REQUIREMENT => The span to repeat in the listing below runs from the line containing "let s := countEv s c 0 0x0E 1" to the line containing "def runPoolPush (d", inclusive. Repeat it exactly, and only it.

MATERIAL SUPPLIED =>
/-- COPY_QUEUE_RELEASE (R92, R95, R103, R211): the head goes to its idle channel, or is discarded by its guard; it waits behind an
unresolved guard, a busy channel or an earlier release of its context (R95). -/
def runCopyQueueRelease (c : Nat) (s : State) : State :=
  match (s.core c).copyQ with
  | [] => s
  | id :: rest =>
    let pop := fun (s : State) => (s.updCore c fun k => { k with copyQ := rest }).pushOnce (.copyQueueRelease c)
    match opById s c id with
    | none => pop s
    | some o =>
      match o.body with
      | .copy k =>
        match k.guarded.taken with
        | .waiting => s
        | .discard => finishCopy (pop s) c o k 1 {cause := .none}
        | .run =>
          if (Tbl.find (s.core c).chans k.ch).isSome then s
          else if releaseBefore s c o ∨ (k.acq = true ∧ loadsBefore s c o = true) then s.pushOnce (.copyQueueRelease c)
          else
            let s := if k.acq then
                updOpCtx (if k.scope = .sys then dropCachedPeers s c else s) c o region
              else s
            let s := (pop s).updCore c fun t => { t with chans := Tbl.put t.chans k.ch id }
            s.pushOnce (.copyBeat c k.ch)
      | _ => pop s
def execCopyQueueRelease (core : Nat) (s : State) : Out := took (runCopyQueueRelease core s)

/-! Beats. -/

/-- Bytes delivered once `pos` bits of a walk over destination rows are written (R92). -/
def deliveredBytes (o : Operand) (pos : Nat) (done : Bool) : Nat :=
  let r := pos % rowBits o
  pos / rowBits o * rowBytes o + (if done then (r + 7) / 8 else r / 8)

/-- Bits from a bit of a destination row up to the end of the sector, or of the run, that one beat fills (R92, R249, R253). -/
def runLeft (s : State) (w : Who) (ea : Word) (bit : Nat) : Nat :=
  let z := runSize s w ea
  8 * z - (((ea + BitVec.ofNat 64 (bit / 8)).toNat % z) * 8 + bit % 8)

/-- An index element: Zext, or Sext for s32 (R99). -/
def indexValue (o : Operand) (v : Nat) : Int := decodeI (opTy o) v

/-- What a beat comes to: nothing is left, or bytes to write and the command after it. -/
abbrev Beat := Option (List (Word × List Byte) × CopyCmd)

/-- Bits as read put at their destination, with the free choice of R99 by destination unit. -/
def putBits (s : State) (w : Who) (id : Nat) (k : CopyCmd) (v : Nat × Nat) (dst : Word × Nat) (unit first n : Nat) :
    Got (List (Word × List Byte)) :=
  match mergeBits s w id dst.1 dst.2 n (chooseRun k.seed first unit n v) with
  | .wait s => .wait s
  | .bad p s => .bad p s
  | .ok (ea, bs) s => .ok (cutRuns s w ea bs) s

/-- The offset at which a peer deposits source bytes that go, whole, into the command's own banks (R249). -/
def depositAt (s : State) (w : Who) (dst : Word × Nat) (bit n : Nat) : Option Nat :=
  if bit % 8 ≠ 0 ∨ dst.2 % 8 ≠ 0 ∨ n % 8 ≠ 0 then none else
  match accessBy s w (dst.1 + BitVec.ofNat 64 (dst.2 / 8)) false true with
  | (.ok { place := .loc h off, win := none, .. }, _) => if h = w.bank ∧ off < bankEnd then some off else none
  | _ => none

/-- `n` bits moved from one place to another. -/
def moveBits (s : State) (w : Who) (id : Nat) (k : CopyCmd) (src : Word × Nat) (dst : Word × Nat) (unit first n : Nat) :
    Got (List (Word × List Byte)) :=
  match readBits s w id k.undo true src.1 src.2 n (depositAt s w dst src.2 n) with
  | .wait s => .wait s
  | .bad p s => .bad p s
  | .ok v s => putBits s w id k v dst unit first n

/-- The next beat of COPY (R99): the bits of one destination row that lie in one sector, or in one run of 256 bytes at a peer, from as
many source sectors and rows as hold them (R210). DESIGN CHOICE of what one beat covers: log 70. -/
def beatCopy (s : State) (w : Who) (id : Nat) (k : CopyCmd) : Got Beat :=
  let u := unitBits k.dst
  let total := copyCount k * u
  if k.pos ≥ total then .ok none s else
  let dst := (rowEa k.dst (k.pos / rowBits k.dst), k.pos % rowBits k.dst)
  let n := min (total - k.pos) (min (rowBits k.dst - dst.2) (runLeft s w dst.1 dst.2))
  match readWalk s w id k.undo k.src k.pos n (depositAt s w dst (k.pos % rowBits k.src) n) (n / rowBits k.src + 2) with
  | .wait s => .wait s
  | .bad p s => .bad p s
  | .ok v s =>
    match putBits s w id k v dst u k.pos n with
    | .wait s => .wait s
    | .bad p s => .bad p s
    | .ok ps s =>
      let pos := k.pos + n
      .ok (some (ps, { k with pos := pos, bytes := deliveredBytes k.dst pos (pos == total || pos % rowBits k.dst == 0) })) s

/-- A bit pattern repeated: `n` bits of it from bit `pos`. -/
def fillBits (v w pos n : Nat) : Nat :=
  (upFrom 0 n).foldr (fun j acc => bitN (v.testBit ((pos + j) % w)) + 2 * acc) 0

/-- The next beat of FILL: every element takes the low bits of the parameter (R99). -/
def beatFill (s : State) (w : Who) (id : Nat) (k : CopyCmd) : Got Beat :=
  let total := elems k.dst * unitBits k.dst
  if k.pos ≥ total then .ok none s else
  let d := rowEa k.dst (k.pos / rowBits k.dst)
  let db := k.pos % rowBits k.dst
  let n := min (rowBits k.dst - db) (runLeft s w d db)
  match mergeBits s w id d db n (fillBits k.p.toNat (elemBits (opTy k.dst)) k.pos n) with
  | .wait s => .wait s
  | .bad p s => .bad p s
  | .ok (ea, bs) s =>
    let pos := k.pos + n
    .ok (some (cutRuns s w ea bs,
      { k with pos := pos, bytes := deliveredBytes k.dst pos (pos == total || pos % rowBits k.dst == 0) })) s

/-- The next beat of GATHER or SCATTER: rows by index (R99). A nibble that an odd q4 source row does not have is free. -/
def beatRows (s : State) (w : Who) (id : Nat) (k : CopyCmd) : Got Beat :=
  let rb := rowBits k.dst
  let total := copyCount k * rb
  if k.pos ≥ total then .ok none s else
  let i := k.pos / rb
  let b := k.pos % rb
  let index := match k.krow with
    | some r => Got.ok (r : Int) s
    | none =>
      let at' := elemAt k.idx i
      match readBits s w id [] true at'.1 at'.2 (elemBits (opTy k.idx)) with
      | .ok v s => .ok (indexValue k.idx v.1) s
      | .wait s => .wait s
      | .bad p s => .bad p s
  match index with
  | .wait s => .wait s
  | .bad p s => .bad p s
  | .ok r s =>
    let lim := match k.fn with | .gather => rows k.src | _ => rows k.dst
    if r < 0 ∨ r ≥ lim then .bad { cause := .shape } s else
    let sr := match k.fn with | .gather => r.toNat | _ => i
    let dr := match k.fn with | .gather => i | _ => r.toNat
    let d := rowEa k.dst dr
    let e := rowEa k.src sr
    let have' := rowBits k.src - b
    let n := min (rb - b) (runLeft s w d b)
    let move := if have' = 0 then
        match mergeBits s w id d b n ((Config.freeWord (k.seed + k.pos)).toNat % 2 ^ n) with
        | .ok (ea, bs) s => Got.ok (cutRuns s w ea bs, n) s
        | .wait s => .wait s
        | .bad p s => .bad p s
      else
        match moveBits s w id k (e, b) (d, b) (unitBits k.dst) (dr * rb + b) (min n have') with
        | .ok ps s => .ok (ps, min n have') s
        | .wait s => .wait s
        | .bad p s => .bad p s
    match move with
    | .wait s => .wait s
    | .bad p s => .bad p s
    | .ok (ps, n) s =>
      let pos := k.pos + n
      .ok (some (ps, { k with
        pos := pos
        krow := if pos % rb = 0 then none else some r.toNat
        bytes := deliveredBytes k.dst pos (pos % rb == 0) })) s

* * *

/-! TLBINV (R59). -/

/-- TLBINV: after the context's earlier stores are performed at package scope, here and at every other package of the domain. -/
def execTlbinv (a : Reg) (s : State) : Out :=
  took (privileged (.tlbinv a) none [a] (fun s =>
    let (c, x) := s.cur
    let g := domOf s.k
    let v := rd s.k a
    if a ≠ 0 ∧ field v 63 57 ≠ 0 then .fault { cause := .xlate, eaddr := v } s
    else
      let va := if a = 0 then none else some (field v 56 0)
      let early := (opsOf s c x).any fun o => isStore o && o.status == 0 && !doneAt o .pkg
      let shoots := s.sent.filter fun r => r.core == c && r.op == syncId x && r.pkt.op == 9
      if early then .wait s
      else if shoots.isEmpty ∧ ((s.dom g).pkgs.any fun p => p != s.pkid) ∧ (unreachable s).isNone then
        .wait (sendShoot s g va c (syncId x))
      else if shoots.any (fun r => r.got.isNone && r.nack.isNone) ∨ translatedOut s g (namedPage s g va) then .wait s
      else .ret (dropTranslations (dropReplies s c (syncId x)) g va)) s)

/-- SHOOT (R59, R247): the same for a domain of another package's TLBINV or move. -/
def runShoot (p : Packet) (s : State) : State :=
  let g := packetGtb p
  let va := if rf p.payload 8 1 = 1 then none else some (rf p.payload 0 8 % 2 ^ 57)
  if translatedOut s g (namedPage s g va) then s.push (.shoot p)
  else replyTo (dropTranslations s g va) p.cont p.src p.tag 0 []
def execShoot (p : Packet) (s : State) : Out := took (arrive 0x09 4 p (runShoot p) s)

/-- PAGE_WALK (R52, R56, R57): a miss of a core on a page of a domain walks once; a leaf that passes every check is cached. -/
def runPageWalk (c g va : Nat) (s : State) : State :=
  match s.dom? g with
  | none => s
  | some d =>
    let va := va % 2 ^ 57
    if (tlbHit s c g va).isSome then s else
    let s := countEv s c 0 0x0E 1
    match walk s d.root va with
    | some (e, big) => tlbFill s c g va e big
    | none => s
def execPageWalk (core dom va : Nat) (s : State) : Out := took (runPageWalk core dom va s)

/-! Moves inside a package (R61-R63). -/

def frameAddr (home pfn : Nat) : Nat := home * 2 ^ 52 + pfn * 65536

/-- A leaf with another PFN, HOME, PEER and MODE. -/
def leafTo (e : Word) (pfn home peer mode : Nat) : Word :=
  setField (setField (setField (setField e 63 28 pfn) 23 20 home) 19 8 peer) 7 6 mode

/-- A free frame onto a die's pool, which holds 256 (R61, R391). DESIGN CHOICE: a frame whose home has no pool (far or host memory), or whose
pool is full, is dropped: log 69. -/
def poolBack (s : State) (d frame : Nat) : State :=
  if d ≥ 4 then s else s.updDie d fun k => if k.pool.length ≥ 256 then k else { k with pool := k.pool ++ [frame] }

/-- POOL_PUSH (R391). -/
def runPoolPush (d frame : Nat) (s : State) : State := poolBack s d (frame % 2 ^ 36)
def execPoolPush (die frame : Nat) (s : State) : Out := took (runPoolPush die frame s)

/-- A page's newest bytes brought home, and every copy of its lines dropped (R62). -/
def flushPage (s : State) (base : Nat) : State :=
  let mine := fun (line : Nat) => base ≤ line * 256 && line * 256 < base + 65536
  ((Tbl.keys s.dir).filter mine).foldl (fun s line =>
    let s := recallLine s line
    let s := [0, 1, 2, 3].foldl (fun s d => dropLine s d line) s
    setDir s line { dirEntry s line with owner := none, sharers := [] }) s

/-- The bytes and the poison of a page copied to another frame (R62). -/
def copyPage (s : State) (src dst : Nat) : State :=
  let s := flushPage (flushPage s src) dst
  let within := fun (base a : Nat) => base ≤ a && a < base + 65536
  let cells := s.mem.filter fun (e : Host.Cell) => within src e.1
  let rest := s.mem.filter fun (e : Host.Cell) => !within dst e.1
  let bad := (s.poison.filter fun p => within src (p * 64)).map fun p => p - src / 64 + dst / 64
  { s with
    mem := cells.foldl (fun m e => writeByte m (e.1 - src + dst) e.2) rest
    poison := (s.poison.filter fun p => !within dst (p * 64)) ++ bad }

ANSWER SECTION =>
    let s := countEv s c 0 0x0E 1
    match walk s d.root va with
    | some (e, big) => tlbFill s c g va e big
    | none => s
def execPageWalk (core dom va : Nat) (s : State) : Out := took (runPageWalk core dom va s)

/-! Moves inside a package (R61-R63). -/

def frameAddr (home pfn : Nat) : Nat := home * 2 ^ 52 + pfn * 65536

/-- A leaf with another PFN, HOME, PEER and MODE. -/
def leafTo (e : Word) (pfn home peer mode : Nat) : Word :=
  setField (setField (setField (setField e 63 28 pfn) 23 20 home) 19 8 peer) 7 6 mode

/-- A free frame onto a die's pool, which holds 256 (R61, R391). DESIGN CHOICE: a frame whose home has no pool (far or host memory), or whose
pool is full, is dropped: log 69. -/
def poolBack (s : State) (d frame : Nat) : State :=
  if d ≥ 4 then s else s.updDie d fun k => if k.pool.length ≥ 256 then k else { k with pool := k.pool ++ [frame] }

/-- POOL_PUSH (R391). -/
def runPoolPush (d frame : Nat) (s : State) : State := poolBack s d (frame % 2 ^ 36)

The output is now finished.